╔══

-- ==== Sys2Proof/Certificates/Slice0/Obligations.lean ====
section
/-! DEFINITION. The statements for the provers. Each docstring names the rules it rests on. A command's statement has the
shape: where these hypotheses on the state and the operands hold, the command runs, and this is what it leaves. -/

open Sys2Proof Sys2Proof.Machine

/-! ## The queue, reset and the memories -/

/-- The command at the front of the queue is run on the state with the queue's rest (tier 1). -/
def Obligations.StepRunsFrontCommand : Prop :=
  ∀ (c : Instr) (s : State), step { s with pending := c :: s.pending } = exec c s

/-- An empty queue idles (the model's choice, log entry 1); with a command waiting a step takes exactly that command, and no
command ends in a fault or a refusal. -/
def Obligations.StepAnswersAndTakesOne : Prop :=
  (∀ s : State, s.pending = [] → step s = .next s) ∧
  ∀ s : State, ∃ t : State, step s = .next t ∧ t.pending = s.pending.tail

/-- Registers whose Reset value the register tables state as other than 0, and some of 0, as they read at reset (R126, R196, R221,
R331, R394, R408). That YLIMIT and SCRUB_CFG, whose Reset is the configuration block's, read as the block's defaults before a boot has
loaded one is the model's choice (log entry 5). -/
def Obligations.ResetRegisterValues : Prop :=
  let d := State.reset.dev
  d.readReg .peelCfg = 0x800000000000003C ∧ d.readReg .ylimit = 171875 ∧ d.readReg .scrubCfg = 600 ∧ d.readReg .lnkBeat = 0 ∧
  d.readReg .errStat = 0 ∧ d.readReg .glbInt = 0 ∧
  ∀ p : PIx, d.readReg (.distTemp p.val) = 0x3F800000 ∧ d.readReg (.partCtl p.val) = 0x7F * 2 ^ 40 ∧ d.readReg (.qCfg p.val) = 0x404 ∧
    d.readReg (.qStat p.val) = 2 ^ 62 ∧ d.readReg (.srKey p.val) = 0 ∧
    (∀ k : Fin 16, d.readReg (.podHandle p.val k.val) = 0xFFFFFFFF) ∧ ∀ q : Strm, d.readReg (.sqStat p.val (strmIx q)) = 0

/-- The memories are canonical at reset. -/
def Obligations.ResetMemoryCanonical : Prop := State.reset.Inv

/-- Every step keeps the memories canonical: equal contents are equal data, whatever command ran. -/
def Obligations.StepKeepsMemoryCanonical : Prop :=
  ∀ s t : State, s.Inv → step s = .next t → t.Inv

/-! ## Issuing stream operations (03 to 09, 11) -/

/-- Every tensor VOP of Table 05-2: an operation that a stream fetches, with fewer than 8 in flight, and that passes its checks is issued
(R98, R99, R103, R129, R136, R137). Its checks leave nothing but what reading leaves, and its issue nothing but the stream, its
stochastic-rounding counter and the partition's numbering (R55). -/
def Obligations.VecIssues : Prop :=
  ∀ (s : State) (p : PIx) (q : Strm) (c : Instr) (v : Nat) (d e : Dev) (w : Nat) (x : Plan),
    (c, v) ∈ vecCommands p q → s.dev.offers d p.val (strmIx q) w (.vop v) →
    (d.vopPlan p.val (strmIx q) v w).on d = (.ok x, e) → e.issues p.val (strmIx q) x = true → Issues c s d e p.val (strmIx q) w x

/-- Every scalar VOP is issued likewise, and names no descriptor (R137); and so are UPD, EXPORT and RINIT (R151, R158, R169, R170). -/
def Obligations.ScalarAndUpdateIssues : Prop :=
  ∀ (s : State) (p : PIx) (q : Strm) (c : Instr) (v : Nat) (d : Dev) (w : Nat),
    s.dev.offers d p.val (strmIx q) w (.vop v) →
    ((c, v) ∈ scalarCommands p q → scalarForm (strmIx q) v w = true →
      Issues c s d d p.val (strmIx q) w ⟨.scalar, [], [], none⟩) ∧
    (∀ (e : Dev) (x : Plan), (c, v) ∈ updCommands p q → (d.updPlan p.val (strmIx q) v w).on d = (.ok x, e) →
      e.issues p.val (strmIx q) x = true → Issues c s d e p.val (strmIx q) w x)

/-- The TENSOR kinds of Table 04-3 (R105 to R108); one of SQB is issued once the arrays it needs are free of SQB's earlier ones (R87). -/
def Obligations.TensorIssues : Prop :=
  ∀ (s : State) (p : PIx) (q : Strm) (c : Instr) (r : Row) (k : TKind) (d e : Dev) (w : Nat) (x : Plan),
    (c, r, k) ∈ tensorCommands p q → s.dev.offers d p.val (strmIx q) w r →
    (d.tensorPlan p.val (strmIx q) k w).on d = (.ok x, e) → e.issues p.val (strmIx q) x = true → Issues c s d e p.val (strmIx q) w x

/-- The operations that a window makes of a forward TENSOR or of a COPY: adapter-apply, attention, the two sides of distillation
and KV append (R190, R209, R234, R235). -/
def Obligations.WindowOperationsIssue : Prop :=
  ∀ (s : State) (p : PIx) (q : Strm) (d e : Dev) (w : Nat) (x : Plan),
    let n := strmIx q
    e.issues p.val n x = true →
    (s.dev.offers d p.val n w .adapter → (d.adapterPlan p.val n w).on d = (.ok x, e) → Issues (.adapterApply p q) s d e p.val n w x) ∧
    (s.dev.offers d p.val n w .attention → (d.attentionPlan p.val n w).on d = (.ok x, e) → Issues (.attention p q) s d e p.val n w x) ∧
    (s.dev.offers d p.val n w .teacher → (d.teacherPlan p.val n w).on d = (.ok x, e) → Issues (.teacherWindowOp p q) s d e p.val n w x) ∧
    (s.dev.offers d p.val n w .student → (d.studentPlan p.val n w).on d = (.ok x, e) → Issues (.studentWindowOp p q) s d e p.val n w x) ∧
    (s.dev.offers d p.val n w .kvAppend → (d.appendPlan p.val n w).on d = (.ok x, e) → Issues (.kvAppend p q) s d e p.val n w x)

╚══

__What you will do__. Return each line of the material above that holds the string "readReg".

__Solution for this task__.
  d.readReg .peelCfg = 0x800000000000003C ∧ d.readReg .ylimit = 171875 ∧ d.readReg .scrubCfg = 600 ∧ d.readReg .lnkBeat = 0 ∧
  d.readReg .errStat = 0 ∧ d.readReg .glbInt = 0 ∧
  ∀ p : PIx, d.readReg (.distTemp p.val) = 0x3F800000 ∧ d.readReg (.partCtl p.val) = 0x7F * 2 ^ 40 ∧ d.readReg (.qCfg p.val) = 0x404 ∧
    d.readReg (.qStat p.val) = 2 ^ 62 ∧ d.readReg (.srKey p.val) = 0 ∧
    (∀ k : Fin 16, d.readReg (.podHandle p.val k.val) = 0xFFFFFFFF) ∧ ∀ q : Strm, d.readReg (.sqStat p.val (strmIx q)) = 0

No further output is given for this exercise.